-- ==== Sys2Proof/Config.lean ====
section
/-! DEFINITION. What is fixed for the machine: the constants of 00_scope.md R6, the open parameters of R7, the breakpoint
ROM (43_aqi.md R203 to R207), and the values the spec leaves free. -/

namespace Sys2Proof.Config

/-- `MARK_P` (R6). -/
def markP : Byte := 0x42

/-- `MARK_C` (R6). -/
def markC : Byte := 0x16

/-- `HDR_P`, bytes 0 and 1 of a PlantowerPM frame (R6, R155). -/
def hdrP : List Byte := [0x42, 0x4D]

/-- `HDR_C`, bytes 0, 1 and 2 of a CubicPM1006 frame (R6, R156). -/
def hdrC : List Byte := [0x16, 0x11, 0x0B]

/-- `LEN_P` (R6, R154). -/
def lenP : Nat := 32

/-- `LEN_C` (R6, R154). -/
def lenC : Nat := 20

/-- `SYNC_BUDGET` (R6): the greatest number of bytes one attempt discards. The counter DCNT is 6 bits wide (R47). -/
def syncBudget : BitVec 6 := 32

/-- `SUM_END_P` (R6): the PlantowerPM checksum covers bytes [0..30). -/
def sumEndP : Nat := 30

/-- `OUT_OF_RANGE` (R6, R212). -/
def outOfRange : Nat := 99999

/-- One band of a breakpoint table (R203): concentrations in tenths of µg/m³, and the two scores. -/
structure Band where
  cl10 : Nat
  ch10 : Nat
  al : Nat
  ah : Nat
  deriving DecidableEq, Repr

/-- Table 0, PM2.5-US (R204). -/
def tablePm25Us : List Band :=
  [ ⟨0, 121, 0, 50⟩, ⟨121, 355, 51, 100⟩, ⟨355, 555, 101, 150⟩, ⟨555, 1505, 151, 200⟩,
    ⟨1505, 2505, 201, 300⟩, ⟨2505, 3505, 301, 400⟩, ⟨3505, 5005, 401, 500⟩ ]

/-- Table 1, PM10-US (R205). -/
def tablePm10Us : List Band :=
  [ ⟨0, 550, 0, 50⟩, ⟨550, 1550, 51, 100⟩, ⟨1550, 2550, 101, 150⟩, ⟨2550, 3550, 151, 200⟩,
    ⟨3550, 4250, 201, 300⟩, ⟨4250, 5050, 301, 400⟩, ⟨5050, 6050, 401, 500⟩ ]

/-- Table 2, PM2.5-China (R206). -/
def tablePm25Cn : List Band :=
  [ ⟨0, 350, 0, 50⟩, ⟨350, 750, 51, 100⟩, ⟨750, 1150, 101, 150⟩, ⟨1150, 1500, 151, 200⟩,
    ⟨1500, 2500, 201, 300⟩, ⟨2500, 3500, 301, 400⟩, ⟨3500, 5000, 401, 500⟩ ]

/-- Table 3, PM10-China (R207). -/
def tablePm10Cn : List Band :=
  [ ⟨0, 500, 0, 50⟩, ⟨500, 1500, 51, 100⟩, ⟨1500, 2500, 101, 150⟩, ⟨2500, 3500, 151, 200⟩,
    ⟨3500, 4200, 201, 300⟩, ⟨4200, 5000, 301, 400⟩, ⟨5000, 6000, 401, 500⟩ ]

/-- `AQI_TABLE`, the breakpoint ROM (R7, R44), by table number (R95). -/
def aqiTable : Nat → List Band
  | 0 => tablePm25Us
  | 1 => tablePm10Us
  | 2 => tablePm25Cn
  | 3 => tablePm10Cn
  | _ => []

/-- `SRC_MAY_FAIL`, OPEN (R7, R71): whether a read-exact can fail after the availability check passed. No value is
chosen: every statement holds for both. -/
opaque srcMayFail : Bool

/-- The value the `n`-th host read of a register other than STATUS returns while BUSY = 1: unspecified, a draw
(60_exceptions.md R284, 93_implementation_defined.md U3). No value is chosen. -/
opaque freeHostRead : Nat → Word

end Sys2Proof.Config
end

• [Aim of the exercise]:
Return, without any change, only the lines from the one containing "number (R95). -/" through the last line of the entries above.

• [Exercise result]:
/-- `AQI_TABLE`, the breakpoint ROM (R7, R44), by table number (R95). -/
def aqiTable : Nat → List Band
  | 0 => tablePm25Us
  | 1 => tablePm10Us
  | 2 => tablePm25Cn
  | 3 => tablePm10Cn
  | _ => []

/-- `SRC_MAY_FAIL`, OPEN (R7, R71): whether a read-exact can fail after the availability check passed. No value is
chosen: every statement holds for both. -/
opaque srcMayFail : Bool

/-- The value the `n`-th host read of a register other than STATUS returns while BUSY = 1: unspecified, a draw
(60_exceptions.md R284, 93_implementation_defined.md U3). No value is chosen. -/
opaque freeHostRead : Nat → Word

end Sys2Proof.Config
end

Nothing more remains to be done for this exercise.